[Saved data entries]
▽

/-- Settles O20: the byte fetch, and the register its byte selects. -/
theorem fetchByteReadsThenAdvances : Obligations.FetchByteReadsThenAdvances := by
  refine fun s => ⟨fun h => ?_, fun h => ?_⟩
  · have hf := (fetch8_eq s).trans (if_pos h)
    refine ⟨_, _, hf, by rw [fetchRegisterIndex, hf]; rfl, regIndex_wrapReg _, ?_, setReg_changesOnly ..⟩
    rw [setReg_reg, if_pos rfl]
    exact BitVec.toNat_add _ 1
  · have hf := (fetch8_eq s).trans (if_neg (not_lt.mpr h))
    exact ⟨hf, by rw [fetchRegisterIndex, hf]; rfl⟩

/-- Settles O22: the opcode's fetch comes before every field's. -/
theorem stepFaultsAtFirstUnfetchableField : Obligations.StepFaultsAtFirstUnfetchableField := fun _ =>
  ⟨step_ip_beyond rfl, fun hin _ _ _ hsel hmis => step_misfit rfl hin hsel hmis⟩

/-- Settles O23: what the fetch of an unknown opcode yields in each mode. -/
theorem unknownOpcodeByMode : Obligations.UnknownOpcodeByMode := by
  intro s hin hsel
  have hf := fetchInstr_unknown hin hsel
  rw [unknownOpcode, setReg_cfg] at hf
  refine ⟨fun hmode => ?_, fun hmode => ?_⟩ <;> simp only [hmode] at hf
  · exact step_of_fetch_error hf
  · refine ⟨_, by rw [step, hf], ?_, setReg_changesOnly ..⟩
    rw [setReg_reg, if_pos rfl]
    exact BitVec.toNat_add _ 1

/-! ### The step and the decoder -/

/-- Two bytes in reach of `IP`'s advance are the word at the first one's address. -/
theorem joinBytes_byteAt {s : State} {a : Word} (hmax : s.cfg.memLen ≤ 65536) (h : a.toNat + 1 < s.cfg.memLen) :
    joinBytes (s.byteAt a) (s.byteAt (a + 1)) = s.memWord a.toNat := by
  rw [State.byteAt, State.byteAt, add_one_toNat (by omega)]
  rfl

/-- The bytes after an opcode, when its fields lie inside Memory, decode to the instruction the fields make. -/
theorem decodeOperands_window {s : State} {a : Word} {m : Mnemonic} (hmax : s.cfg.memLen ≤ 65536)
    (hfit : firstMisfit s.cfg.memLen (operandFields m) (a + 1) = none) :
    decodeOperands takeByte takeWord m [s.byteAt (a + 1), s.byteAt (a + 2), s.byteAt (a + 3), s.byteAt (a + 4)] =
      .ok (s.instrAt a m, [s.byteAt (a + 1), s.byteAt (a + 2), s.byteAt (a + 3), s.byteAt (a + 4)].drop
        (instrLength m - 1)) := by
  obtain ⟨h2, h3, h3', -, h4', -⟩ := advance_add a
  have hjoin1 := joinBytes_byteAt (a := a + 1) hmax
  have hjoin2 := joinBytes_byteAt (a := a + 2) hmax
  have hjoin3 := joinBytes_byteAt (a := a + 3) hmax
  rw [h2] at hjoin1
  rw [h3'] at hjoin2
  rw [h4'] at hjoin3
  cases m <;>
    simp only [operandFields, firstMisfit_reg_none, firstMisfit_literal_none, firstMisfit_address_none,
      firstMisfit_nil, and_true, h2, h3] at hfit <;>
    simp only [decodeOperands, takeByte, takeWord, except_bind_ok, hjoin1, hjoin2, hjoin3, hfit] <;>
    rfl

theorem codeWindow_five (s : State) : s.codeWindow 5 = [s.byteAt (s.reg .ip), s.byteAt (s.reg .ip + 1),
    s.byteAt (s.reg .ip + 2), s.byteAt (s.reg .ip + 3), s.byteAt (s.reg .ip + 4)] := by
  simp [State.codeWindow, List.range_succ]

/-- Settles O21: the list decoder and the fetch read the same fields. -/
theorem stepRunsDecodedInstruction : Obligations.StepRunsDecodedInstruction := by
  intro s i rest hmax hdec hin hfit
  rw [codeWindow_five] at hdec
  cases hsel : selectOpcode s.cfg.opc (s.byteAt (s.reg .ip)) with
  | none =>
    rw [decode_unknown hsel] at hdec
    cases hdec
  | some m =>
    rw [decode_cons hsel] at hdec
    obtain ⟨rfl, -⟩ := (decodeOperands_eq_ok s.cfg.opc).mp hdec
    obtain ⟨hi, -⟩ := Prod.mk.inj (Except.ok.inj ((decodeOperands_window hmax hfit).symm.trans hdec))
    rw [step_fits rfl hin hsel hfit, hi]

/-! ### The faults of a step -/

/-- A fetch fails by a Memory fault of kind fetch, or at an unknown opcode in `fault` mode. -/
theorem fetchInstr_eq_error {s : State} {f : Fault} (h : fetchInstr s = .error f) :
    (∃ a w, f = .memoryFault a w .fetch) ∨
    (s.cfg.unknownOpcodeMode = .fault ∧ selectOpcode s.cfg.opc (s.byteAt (s.reg .ip)) = none ∧
      f = .invalidOpcode (s.byteAt (s.reg .ip)) (s.reg .ip)) := by
  obtain hin | hout := lt_or_ge (s.reg .ip).toNat s.cfg.memLen
  · cases hsel : selectOpcode s.cfg.opc (s.byteAt (s.reg .ip)) with
    | none =>
      rw [fetchInstr_unknown hin hsel, unknownOpcode, setReg_cfg] at h
      cases hmode : s.cfg.unknownOpcodeMode with
      | fault =>
        rw [hmode] at h
        exact .inr ⟨rfl, rfl, (Except.error.inj h).symm⟩
      | nop =>
        rw [hmode] at h
        cases h
    | some m =>
      cases hfit : firstMisfit s.cfg.memLen (operandFields m) (s.reg .ip + 1) with
      | none => cases (fetchInstr_fits rfl hin hsel hfit).symm.trans h
      | some p =>
        cases (fetchInstr_misfit (b := p.1) (w := p.2) rfl hin hsel hfit).symm.trans h
        exact .inl ⟨_, _, rfl⟩
  · cases (fetchInstr_beyond hout).symm.trans h
    exact .inl ⟨_, _, rfl⟩

/-- A push raises one of two faults. -/
theorem push_eq_error {v : Word} {s : State} {f : Fault} (h : push v s = .error f) :
    ∃ sp : Word, f = .memoryFault sp.toNat .word .write ∨ f = .stackOverflow sp := by
  obtain ⟨-, -, hp⟩ | ⟨-, hp⟩ | ⟨-, -, hp⟩ := push_cases v s <;> cases hp.symm.trans h
  · exact ⟨_, .inl rfl⟩
  · exact ⟨_, .inr rfl⟩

△

#### What you will do
Return the span of lines in the data above that opens at the line with "rw [decode_unknown hsel] at hdec" and closes at the line with "A fetch fails", exactly, ends included, nothing else.

#### Solution to this exercise
    rw [decode_unknown hsel] at hdec
    cases hdec
  | some m =>
    rw [decode_cons hsel] at hdec
    obtain ⟨rfl, -⟩ := (decodeOperands_eq_ok s.cfg.opc).mp hdec
    obtain ⟨hi, -⟩ := Prod.mk.inj (Except.ok.inj ((decodeOperands_window hmax hfit).symm.trans hdec))
    rw [step_fits rfl hin hsel hfit, hi]

/-! ### The faults of a step -/

/-- A fetch fails by a Memory fault of kind fetch, or at an unknown opcode in `fault` mode. -/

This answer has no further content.